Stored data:
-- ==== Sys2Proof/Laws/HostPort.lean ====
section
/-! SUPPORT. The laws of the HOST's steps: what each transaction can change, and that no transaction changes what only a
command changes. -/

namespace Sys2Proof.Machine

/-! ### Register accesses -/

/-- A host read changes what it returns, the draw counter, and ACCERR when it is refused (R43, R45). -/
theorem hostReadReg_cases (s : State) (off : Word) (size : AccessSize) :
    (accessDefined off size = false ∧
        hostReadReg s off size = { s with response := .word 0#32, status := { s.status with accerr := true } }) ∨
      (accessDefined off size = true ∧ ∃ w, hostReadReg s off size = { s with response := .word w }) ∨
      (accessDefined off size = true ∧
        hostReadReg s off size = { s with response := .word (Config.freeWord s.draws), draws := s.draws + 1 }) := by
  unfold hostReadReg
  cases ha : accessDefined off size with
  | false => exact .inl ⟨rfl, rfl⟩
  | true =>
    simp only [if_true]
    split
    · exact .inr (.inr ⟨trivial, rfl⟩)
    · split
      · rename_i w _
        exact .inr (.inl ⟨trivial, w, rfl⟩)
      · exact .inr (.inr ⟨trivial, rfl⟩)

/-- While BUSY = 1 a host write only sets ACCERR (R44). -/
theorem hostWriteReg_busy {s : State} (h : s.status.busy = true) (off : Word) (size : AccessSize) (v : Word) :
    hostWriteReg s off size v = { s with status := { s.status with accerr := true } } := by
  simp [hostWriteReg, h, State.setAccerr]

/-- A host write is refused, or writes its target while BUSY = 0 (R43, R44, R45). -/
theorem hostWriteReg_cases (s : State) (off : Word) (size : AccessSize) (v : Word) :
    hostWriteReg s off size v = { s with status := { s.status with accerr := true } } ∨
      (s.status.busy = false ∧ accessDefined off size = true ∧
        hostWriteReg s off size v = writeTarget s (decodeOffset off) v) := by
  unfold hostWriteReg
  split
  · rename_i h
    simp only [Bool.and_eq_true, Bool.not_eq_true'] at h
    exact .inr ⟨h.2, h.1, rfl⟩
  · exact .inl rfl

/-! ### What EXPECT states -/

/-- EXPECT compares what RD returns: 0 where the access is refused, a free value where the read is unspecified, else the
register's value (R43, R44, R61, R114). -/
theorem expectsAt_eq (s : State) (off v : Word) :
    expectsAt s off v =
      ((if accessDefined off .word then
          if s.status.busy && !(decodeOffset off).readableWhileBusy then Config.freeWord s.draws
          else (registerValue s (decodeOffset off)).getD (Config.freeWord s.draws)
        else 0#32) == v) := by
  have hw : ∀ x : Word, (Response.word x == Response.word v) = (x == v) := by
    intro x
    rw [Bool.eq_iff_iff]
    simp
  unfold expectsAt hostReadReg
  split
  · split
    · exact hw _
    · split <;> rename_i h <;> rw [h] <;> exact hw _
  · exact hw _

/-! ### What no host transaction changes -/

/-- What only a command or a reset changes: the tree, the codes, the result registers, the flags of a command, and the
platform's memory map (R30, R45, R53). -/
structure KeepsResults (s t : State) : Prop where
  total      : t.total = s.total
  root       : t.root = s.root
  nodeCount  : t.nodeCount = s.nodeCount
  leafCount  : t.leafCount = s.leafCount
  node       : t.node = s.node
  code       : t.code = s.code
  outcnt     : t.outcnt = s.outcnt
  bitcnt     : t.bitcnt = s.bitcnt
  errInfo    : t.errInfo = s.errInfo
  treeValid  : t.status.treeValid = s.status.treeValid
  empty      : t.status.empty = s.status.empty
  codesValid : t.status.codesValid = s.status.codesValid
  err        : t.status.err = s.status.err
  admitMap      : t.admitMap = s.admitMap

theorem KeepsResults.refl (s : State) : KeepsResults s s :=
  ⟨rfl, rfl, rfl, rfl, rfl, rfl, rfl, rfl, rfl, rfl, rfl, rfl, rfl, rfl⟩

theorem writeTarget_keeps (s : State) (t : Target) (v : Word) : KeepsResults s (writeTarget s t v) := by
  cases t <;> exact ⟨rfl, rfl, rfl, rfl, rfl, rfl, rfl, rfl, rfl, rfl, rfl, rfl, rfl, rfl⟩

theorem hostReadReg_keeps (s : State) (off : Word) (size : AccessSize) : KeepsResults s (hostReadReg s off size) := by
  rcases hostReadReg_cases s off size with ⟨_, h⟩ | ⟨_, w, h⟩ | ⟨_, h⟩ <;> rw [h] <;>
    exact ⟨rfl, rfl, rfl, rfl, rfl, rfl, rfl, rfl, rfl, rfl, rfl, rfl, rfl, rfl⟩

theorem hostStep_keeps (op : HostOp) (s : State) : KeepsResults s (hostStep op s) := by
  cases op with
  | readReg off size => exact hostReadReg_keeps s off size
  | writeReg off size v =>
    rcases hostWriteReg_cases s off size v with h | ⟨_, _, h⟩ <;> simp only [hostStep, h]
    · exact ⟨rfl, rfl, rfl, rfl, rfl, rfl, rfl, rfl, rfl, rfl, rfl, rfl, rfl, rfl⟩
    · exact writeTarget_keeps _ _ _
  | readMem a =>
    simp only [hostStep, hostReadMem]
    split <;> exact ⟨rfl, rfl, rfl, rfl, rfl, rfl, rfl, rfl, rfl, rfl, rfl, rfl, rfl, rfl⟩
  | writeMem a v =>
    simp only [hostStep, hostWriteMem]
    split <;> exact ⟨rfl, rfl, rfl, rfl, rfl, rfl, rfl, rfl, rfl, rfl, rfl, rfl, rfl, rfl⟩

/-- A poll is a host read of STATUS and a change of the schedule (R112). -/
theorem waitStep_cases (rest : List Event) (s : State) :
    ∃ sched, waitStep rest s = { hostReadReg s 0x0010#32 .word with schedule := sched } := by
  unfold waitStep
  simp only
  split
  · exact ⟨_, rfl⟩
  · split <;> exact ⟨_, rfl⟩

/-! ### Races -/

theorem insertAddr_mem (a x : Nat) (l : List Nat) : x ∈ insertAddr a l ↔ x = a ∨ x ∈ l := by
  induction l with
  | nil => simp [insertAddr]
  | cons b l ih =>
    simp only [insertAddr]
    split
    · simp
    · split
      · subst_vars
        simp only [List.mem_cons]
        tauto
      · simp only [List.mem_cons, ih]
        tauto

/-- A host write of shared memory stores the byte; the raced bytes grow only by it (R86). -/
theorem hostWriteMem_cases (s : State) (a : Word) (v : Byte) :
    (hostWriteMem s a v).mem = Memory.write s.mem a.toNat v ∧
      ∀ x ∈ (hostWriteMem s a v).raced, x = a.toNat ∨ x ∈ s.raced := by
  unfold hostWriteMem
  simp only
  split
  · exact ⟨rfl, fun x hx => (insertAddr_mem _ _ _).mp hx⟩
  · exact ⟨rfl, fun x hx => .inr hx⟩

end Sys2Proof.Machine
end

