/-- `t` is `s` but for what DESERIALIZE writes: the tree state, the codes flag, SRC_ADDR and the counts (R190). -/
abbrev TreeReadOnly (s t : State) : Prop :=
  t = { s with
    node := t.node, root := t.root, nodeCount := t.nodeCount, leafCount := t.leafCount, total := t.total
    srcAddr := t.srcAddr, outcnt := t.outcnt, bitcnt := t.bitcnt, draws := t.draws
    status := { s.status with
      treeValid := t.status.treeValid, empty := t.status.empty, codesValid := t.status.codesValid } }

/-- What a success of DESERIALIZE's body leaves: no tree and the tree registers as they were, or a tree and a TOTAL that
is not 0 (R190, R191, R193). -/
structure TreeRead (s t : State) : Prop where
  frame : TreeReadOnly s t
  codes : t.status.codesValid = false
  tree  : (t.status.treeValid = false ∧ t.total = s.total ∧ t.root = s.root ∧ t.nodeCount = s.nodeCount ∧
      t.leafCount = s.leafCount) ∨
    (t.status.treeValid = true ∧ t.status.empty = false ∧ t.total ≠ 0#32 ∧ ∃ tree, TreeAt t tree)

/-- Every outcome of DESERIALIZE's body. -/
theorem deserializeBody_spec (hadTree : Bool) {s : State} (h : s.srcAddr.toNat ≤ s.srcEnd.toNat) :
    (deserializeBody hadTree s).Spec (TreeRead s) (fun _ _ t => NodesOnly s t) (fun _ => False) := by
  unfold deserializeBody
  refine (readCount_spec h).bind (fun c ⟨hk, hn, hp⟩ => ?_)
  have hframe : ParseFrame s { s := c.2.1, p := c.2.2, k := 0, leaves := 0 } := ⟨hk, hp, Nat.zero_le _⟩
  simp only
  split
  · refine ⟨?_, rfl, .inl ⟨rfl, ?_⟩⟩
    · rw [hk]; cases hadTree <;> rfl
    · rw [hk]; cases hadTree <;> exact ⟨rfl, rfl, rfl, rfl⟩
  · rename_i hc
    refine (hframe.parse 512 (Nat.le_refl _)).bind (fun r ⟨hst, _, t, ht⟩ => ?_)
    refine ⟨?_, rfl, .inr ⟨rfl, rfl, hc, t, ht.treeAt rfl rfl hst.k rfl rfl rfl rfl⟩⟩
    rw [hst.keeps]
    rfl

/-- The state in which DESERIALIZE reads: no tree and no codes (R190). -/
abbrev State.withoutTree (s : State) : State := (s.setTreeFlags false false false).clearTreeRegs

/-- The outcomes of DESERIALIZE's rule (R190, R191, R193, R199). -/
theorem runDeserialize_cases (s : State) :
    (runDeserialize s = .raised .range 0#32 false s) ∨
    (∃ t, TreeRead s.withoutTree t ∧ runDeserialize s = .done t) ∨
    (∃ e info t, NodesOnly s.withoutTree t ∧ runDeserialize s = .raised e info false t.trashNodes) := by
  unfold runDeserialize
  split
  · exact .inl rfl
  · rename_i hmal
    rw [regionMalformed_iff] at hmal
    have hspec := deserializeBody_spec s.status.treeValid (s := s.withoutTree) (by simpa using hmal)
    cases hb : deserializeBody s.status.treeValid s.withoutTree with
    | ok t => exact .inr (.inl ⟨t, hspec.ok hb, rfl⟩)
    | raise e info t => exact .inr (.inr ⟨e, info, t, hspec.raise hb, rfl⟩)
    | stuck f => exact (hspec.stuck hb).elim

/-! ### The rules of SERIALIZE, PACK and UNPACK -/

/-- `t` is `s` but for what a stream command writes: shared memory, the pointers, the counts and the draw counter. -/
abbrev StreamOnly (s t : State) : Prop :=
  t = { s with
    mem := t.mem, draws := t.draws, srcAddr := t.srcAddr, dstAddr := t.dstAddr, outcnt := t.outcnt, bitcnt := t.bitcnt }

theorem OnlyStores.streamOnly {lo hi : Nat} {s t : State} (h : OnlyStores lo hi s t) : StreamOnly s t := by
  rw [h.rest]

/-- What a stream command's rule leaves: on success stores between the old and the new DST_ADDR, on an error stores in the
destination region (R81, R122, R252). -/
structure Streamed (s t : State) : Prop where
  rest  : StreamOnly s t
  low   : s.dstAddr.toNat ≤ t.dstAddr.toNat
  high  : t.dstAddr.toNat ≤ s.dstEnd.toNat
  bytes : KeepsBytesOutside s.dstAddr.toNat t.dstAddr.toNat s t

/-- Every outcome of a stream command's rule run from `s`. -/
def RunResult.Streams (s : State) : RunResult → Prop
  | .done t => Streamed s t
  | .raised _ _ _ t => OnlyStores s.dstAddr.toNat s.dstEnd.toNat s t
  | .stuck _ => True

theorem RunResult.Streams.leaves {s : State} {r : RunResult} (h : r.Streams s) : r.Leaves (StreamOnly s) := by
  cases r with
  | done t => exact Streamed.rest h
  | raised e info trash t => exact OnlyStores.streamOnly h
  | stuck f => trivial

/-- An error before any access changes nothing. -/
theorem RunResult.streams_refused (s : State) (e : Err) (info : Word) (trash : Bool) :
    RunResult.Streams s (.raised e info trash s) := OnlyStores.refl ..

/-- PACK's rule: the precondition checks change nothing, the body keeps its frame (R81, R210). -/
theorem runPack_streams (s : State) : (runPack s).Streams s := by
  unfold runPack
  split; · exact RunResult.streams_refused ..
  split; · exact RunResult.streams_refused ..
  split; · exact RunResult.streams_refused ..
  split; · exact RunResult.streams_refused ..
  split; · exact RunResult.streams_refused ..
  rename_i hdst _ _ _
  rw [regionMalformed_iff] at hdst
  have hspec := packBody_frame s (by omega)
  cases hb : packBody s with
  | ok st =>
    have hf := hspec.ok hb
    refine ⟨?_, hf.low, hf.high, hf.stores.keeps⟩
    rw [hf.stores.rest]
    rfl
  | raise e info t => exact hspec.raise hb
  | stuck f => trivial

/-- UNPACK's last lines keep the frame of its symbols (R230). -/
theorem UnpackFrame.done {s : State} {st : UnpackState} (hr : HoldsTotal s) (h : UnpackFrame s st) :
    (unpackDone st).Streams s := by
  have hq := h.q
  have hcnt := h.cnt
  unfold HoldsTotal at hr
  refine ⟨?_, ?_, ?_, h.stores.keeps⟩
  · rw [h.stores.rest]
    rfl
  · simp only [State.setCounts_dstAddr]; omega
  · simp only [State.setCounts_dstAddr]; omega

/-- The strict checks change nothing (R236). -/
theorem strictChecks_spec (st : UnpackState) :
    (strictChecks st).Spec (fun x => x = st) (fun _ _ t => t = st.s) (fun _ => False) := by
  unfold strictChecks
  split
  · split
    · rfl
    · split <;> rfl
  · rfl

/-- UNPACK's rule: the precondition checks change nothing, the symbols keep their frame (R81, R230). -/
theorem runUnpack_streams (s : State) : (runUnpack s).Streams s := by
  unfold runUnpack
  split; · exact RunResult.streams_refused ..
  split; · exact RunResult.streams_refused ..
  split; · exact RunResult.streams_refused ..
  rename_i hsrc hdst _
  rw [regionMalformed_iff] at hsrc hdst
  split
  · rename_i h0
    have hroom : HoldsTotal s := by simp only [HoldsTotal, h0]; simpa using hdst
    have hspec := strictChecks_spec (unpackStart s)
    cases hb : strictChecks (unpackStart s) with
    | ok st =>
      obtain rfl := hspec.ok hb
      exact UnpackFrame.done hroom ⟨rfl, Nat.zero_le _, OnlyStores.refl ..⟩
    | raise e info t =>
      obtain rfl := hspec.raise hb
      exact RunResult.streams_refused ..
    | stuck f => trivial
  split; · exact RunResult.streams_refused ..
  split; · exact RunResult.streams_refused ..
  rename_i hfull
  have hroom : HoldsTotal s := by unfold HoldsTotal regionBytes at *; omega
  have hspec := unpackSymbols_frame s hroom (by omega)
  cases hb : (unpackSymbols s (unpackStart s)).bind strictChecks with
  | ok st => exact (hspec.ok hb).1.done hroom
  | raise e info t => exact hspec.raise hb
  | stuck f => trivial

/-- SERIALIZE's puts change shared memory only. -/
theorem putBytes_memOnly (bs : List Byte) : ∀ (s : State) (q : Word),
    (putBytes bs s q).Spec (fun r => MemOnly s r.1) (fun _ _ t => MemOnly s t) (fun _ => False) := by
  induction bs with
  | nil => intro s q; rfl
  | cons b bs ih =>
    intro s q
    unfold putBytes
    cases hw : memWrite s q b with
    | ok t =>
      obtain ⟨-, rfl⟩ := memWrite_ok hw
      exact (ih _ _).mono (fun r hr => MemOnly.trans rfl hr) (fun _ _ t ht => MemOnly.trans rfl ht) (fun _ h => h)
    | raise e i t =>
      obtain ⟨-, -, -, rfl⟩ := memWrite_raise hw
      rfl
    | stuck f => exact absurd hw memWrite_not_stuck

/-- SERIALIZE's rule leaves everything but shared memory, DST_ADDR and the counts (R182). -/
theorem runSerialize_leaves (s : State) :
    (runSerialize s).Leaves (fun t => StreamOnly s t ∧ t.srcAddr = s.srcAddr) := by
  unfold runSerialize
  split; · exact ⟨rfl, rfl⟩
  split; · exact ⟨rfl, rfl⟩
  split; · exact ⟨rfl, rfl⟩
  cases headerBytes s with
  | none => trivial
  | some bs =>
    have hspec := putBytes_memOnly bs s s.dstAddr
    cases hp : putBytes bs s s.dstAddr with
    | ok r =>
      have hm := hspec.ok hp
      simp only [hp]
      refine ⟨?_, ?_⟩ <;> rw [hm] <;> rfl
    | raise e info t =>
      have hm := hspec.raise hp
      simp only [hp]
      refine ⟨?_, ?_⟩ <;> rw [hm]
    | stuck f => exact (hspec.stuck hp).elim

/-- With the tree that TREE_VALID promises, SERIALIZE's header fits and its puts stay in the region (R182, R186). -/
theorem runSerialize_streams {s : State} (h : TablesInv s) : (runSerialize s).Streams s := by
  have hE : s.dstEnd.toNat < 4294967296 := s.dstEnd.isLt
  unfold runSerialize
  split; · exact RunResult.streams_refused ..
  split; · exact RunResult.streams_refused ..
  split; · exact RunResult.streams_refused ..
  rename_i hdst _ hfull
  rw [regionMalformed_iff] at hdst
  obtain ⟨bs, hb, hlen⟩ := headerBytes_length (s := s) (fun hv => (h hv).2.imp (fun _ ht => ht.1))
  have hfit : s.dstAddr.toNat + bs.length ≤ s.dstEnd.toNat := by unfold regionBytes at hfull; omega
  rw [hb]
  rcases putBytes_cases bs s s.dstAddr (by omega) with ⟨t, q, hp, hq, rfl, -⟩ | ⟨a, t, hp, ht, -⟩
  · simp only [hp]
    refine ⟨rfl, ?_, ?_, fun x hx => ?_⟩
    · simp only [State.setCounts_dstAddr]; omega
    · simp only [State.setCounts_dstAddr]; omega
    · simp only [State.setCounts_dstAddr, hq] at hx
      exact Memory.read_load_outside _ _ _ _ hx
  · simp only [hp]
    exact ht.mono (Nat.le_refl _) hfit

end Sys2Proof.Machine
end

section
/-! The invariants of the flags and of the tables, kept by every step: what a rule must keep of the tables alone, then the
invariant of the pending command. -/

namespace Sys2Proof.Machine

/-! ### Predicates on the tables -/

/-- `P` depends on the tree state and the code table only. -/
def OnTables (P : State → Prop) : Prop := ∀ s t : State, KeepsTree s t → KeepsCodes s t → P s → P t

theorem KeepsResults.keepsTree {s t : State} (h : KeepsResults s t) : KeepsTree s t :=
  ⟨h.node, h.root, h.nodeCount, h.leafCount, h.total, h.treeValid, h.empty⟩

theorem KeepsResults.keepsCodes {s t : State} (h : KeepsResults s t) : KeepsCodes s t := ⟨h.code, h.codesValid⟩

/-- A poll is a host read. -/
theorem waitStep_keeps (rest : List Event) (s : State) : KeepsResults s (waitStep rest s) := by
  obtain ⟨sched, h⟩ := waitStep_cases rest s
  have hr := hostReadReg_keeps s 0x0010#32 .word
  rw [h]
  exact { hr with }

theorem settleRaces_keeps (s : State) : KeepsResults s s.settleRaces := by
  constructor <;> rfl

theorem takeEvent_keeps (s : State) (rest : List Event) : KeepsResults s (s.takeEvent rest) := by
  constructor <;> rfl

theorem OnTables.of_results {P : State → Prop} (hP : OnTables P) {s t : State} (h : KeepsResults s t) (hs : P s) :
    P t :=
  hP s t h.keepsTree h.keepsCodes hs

HOW TO COMPLETE THIS TASK: Starting at the first line of the records above, please copy every line exactly through the line containing "(R43, R45). -/", and stop there.

ANSWER TO THIS TASK:
-- ==== Sys2Proof/Laws/HostPort.lean ====
section
/-! SUPPORT. The laws of the HOST's steps: what each transaction can change, and that no transaction changes what only a
command changes. -/

namespace Sys2Proof.Machine

/-! ### Register accesses -/

/-- A host read changes what it returns, the draw counter, and ACCERR when it is refused (R43, R45). -/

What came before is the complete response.